Хорошо у огня погреться, обсушиться. Да и разодранные паруса подлатать.
Взяв все необходимое для рисования, Таня побрела по отливу. Поднялась на гору. Плато. Отсюда далеко-далеко виден залив. Из-под ног выпорхнула белая куропатка. Редкие стволики деревьев. Моховые подушки. Головки желтого мака.
Коротенький август, жалеючи Таймыр, не знающий полного лета, всей его зеленой нежности, позволил на малое время подняться из серого мха робким цветкам, проклюнуться листьям тальника. Скоро сентябрь загасит такие нестойкие, случайные здесь тона.
— А, вот где ты! — Прончищев вскарабкался на плато, отер со лба пот. — Ну, забралась. С трудом нашел.
Василий примостился на валуне, подставил лицо свежему ветерку.
— Хорошо! Век бы так.
— Может, останемся здесь?
— Пожалуй, — соглашается Василий. — Пусть сами плывут. Ну их!

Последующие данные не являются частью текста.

theorem versionRetire_does {W : Nat} {o : State} (x0 : Nat) {s : State} (hW : Within 0x20000200000000000000000000000000000000000000000000000000001800003030000000000000000000000000000000000000000010000001000000000000000000000000000000000000000000000000000000000000000000000000000000800000000000000000000000000000000000000000000000000000000000000 W) (h : Does W o s) :
    Does W o (versionRetire x0 s) := by
  have up := hW.up
  have ub := hW.ub
  unfold versionRetire
  repeat' first
    | with_reducible assumption
    | exact up _ (by decide)
    | exact ub _ (by decide)
    | exact fun _ => ub _ (by decide)
    | intro _
    | with_reducible (apply State.retireVer_does)
    | with_reducible (apply Does.ite)
    | (fail_if_no_progress extract_lets)
    | (fail_if_no_progress (with_reducible refine Does.mk' ?_ (by with_reducible rfl)))

theorem State.rewrote_does {W : Nat} {o : State} {s : State} (x1 : Nat) (x2 : Nat) (hW : Within 0x80000000000000000000000000000000000000000000000000000000000000000000000000000000000000000000000000000000000000000000000000000000000000000000000000000000000000000000000000000000000000000000000004000000000000000000000000000000000000000000000000000000000000 W) (h : Does W o s) :
    Does W o (State.rewrote s x1 x2) := by
  have up := hW.up
  have ub := hW.ub
  have b1015 := ub 1015 (by decide)
  unfold State.rewrote
  repeat' first
    | with_reducible assumption
    | exact up _ (by decide)
    | exact ub _ (by decide)
    | exact fun _ => ub _ (by decide)
    | intro _
    | with_reducible (apply State.wr_does)
    | with_reducible (apply Does.ite)
    | (fail_if_no_progress extract_lets)
    | (fail_if_no_progress (with_reducible refine Does.mk' ?_ (by with_reducible rfl)))

theorem ruleEntryWrite_does {W : Nat} {o : State} (x0 : Nat) (x1 : Nat) (x2 : Nat) {s : State} (hW : Within 0x20080200000000000000000000000000000000000000000000000000001800003030000000000000000000000000000000000000000010000001000000000000000000000000000000000000000000000000000000000000000000000000001000807fff000000000000000000000000000000000000000000000000000000000 W) (h : Does W o s) :
    Does W o (ruleEntryWrite x0 x1 x2 s) := by
  have up := hW.up
  have ub := hW.ub
  unfold ruleEntryWrite
  extract_lets s1
  have h1 : Does W o s1 := State.settle_does (up _ (by decide)) h
  refine Does.ite h1 (Does.ite (State.clsRefuse_does (up _ (by decide)) h1) (State.rewrote_does _ _ (up _ (by decide)) ?_))
  refine Does.foldl_mem _ _ (fun u e he hu => Does.ite hu (State.wr_does _ _ hu fun _ => ?_)) h1
  have key : ∀ w, (entryFields w).all (fun e => Nat.testBit 0x20080200000000000000000000000000000000000000000000000000001800003030000000000000000000000000000000000000000010000001000000000000000000000000000000000000000000000000000000000000000000000000001000807fff000000000000000000000000000000000000000000000000000000000 e.1.id) = true := by
    intro w; unfold entryFields; repeat' split
    all_goals first | decide | (simp only [List.all_cons, List.all_nil, Bool.and_true]; decide)
  exact ub _ (List.all_eq_true.1 (key _) _ he)

theorem vmaskWrite_does {W : Nat} {o : State} (x0 : Nat) (x1 : Nat) {s : State} (hW : Within 0x20000200000000000000000000000000000000000000000000000000001800003030000000000000000000000000000000000000000010000001000000000000000000000000000000000000000000000000000000000000000000000000001000802000000000000000000000000000000000000000000000000000000000000 W) (h : Does W o s) :
    Does W o (vmaskWrite x0 x1 s) := by
  have up := hW.up
  have ub := hW.ub
  unfold vmaskWrite
  repeat' first
    | with_reducible assumption
    | exact up _ (by decide)
    | exact ub _ (by decide)
    | exact fun _ => ub _ (by decide)
    | intro _
    | with_reducible (apply State.settle_does)
    | with_reducible (apply State.clsRefuse_does)
    | with_reducible (apply State.wr_does)
    | with_reducible (apply Does.ite)
    | (fail_if_no_progress extract_lets)
    | (fail_if_no_progress (with_reducible refine Does.mk' ?_ (by with_reducible rfl)))

theorem State.entryErrors_does {W : Nat} {o : State} {s : State} (x1 : List Nat) (hW : Within 0x2981a2000000000000000000000000000000000000000000000000fff07ff80370300fca00000000000000000000000000000000000010000001000000000000000000000000000000000000000000000000000000000000060400000000002000004000000000000000000680000000020000000000000000000000000000000 W) (h : Does W o s) :
    Does W o (State.entryErrors s x1) := by
  have up := hW.up
  have ub := hW.ub
  unfold State.entryErrors
  repeat' first
    | with_reducible assumption
    | exact up _ (by decide)
    | exact ub _ (by decide)
    | exact fun _ => ub _ (by decide)
    | intro _
    | with_reducible (apply forEach_does)
    | with_reducible (apply State.raise_does)
    | with_reducible (apply State.inc_does)
    | with_reducible (apply State.fault_does)
    | with_reducible (apply State.wr_does)
    | with_reducible (apply Does.ite)
    | (fail_if_no_progress extract_lets)
    | (fail_if_no_progress (with_reducible refine Does.mk' ?_ (by with_reducible rfl)))

theorem State.insertMarkers_does {W : Nat} {o : State} {s : State} (hW : Within 0x80020000000000000000000000000000000000000000000000000000000000000000000000000000000000000000000000000000000000000000000000000000000000000000000000000000000000000000000000000000000000000000000000000000000000000000000000000000000000000000000000000000000000 W) (h : Does W o s) :
    Does W o (State.insertMarkers s) := by
  have up := hW.up
  have ub := hW.ub
  have b1001 := ub 1001 (by decide)
  unfold State.insertMarkers
  repeat' first
    | with_reducible assumption
    | exact up _ (by decide)
    | exact ub _ (by decide)
    | exact fun _ => ub _ (by decide)
    | intro _
    | with_reducible (apply forEach_does)
    | with_reducible (apply State.setLane_does)
    | with_reducible (apply Does.ite)
    | with_reducible (apply Does.foldl)
    | (fail_if_no_progress extract_lets)
    | (fail_if_no_progress (with_reducible refine Does.mk' ?_ (by with_reducible rfl)))
    | split
    | dsimp +zetaDelta only

theorem State.toParser_does {W : Nat} {o : State} {s : State} (x1 : RxFrame) (hW : Within 0x80000000000000000000000000000000000000000000000000000000000000000000000000000000000000000000000000000000000000000000000000000000000000000000000000000000000000000000000000000000000000000000000000000000000000000000000000000000000000000000000000000000000000 W) (h : Does W o s) :
    Does W o (State.toParser s x1) := by
  have up := hW.up
  have ub := hW.ub
  unfold State.toParser
  repeat' first
    | with_reducible assumption
    | exact up _ (by decide)
    | exact ub _ (by decide)
    | exact fun _ => ub _ (by decide)
    | intro _
    | with_reducible (apply State.setLane_does)
    | with_reducible (apply Does.ite)
    | (fail_if_no_progress extract_lets)
    | (fail_if_no_progress (with_reducible refine Does.mk' ?_ (by with_reducible rfl)))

— Ну их! — Таня в легкой шубейке, голова не покрыта, пальцы перепачканы красками. — Справятся без тебя. Подумаешь, лейтенант.
— Это верно. Чего уж там. — Прончищев глядит в небо, щурится. — А скажи по правде, жалеешь, что за лейтенантом пошла?
— Жалею.
— Вспоминаешь своего жениха?.. Как его, Михаила Яковлевича?
— Еще как.
— Сейчас бы в Летний сад побежала. Да нет, на собственной тройке бы покатила. Там новые статуи. А то какой-то залив рисовать. Да где? Куда и Макар телят не гонял.
— Ох, не знала бы горя, — говорит Таня. — Ела бы вволю чего хочу, Лушка в кровать кофий бы приносила…
Когда они вернутся на «Якутск», Таня попросит Василия подписать картонный лист. На уголке рисунка Прончищев напишет: «На широте 75 градусов 15 минут сей залив изображен Т. Прончищевой».
— Рисунок для твоего отчета в Адмиралтейств-коллегию, — скажет Таня.
А в это время контр-адмирал Дмитриев-Мамонов (тот, что судил Харитона Лаптева) читал секретное письмо, только что доставленное почтой из Якутска в Санкт-Петербург.
«…Сим также сообщаю о беззаконном действии помянутого командора Беринга. В нарушение всех установленных флотских предписаний он дал разрешение жене лейтенанта Прончищева отправиться в плавание на дубель-шлюпке „Якутск“. Дерзкий сей шаг г-на Беринга не может рассматриваться иначе, как толико возмущающий вызов Адмиралтейству и флотским святыням Российской Империи.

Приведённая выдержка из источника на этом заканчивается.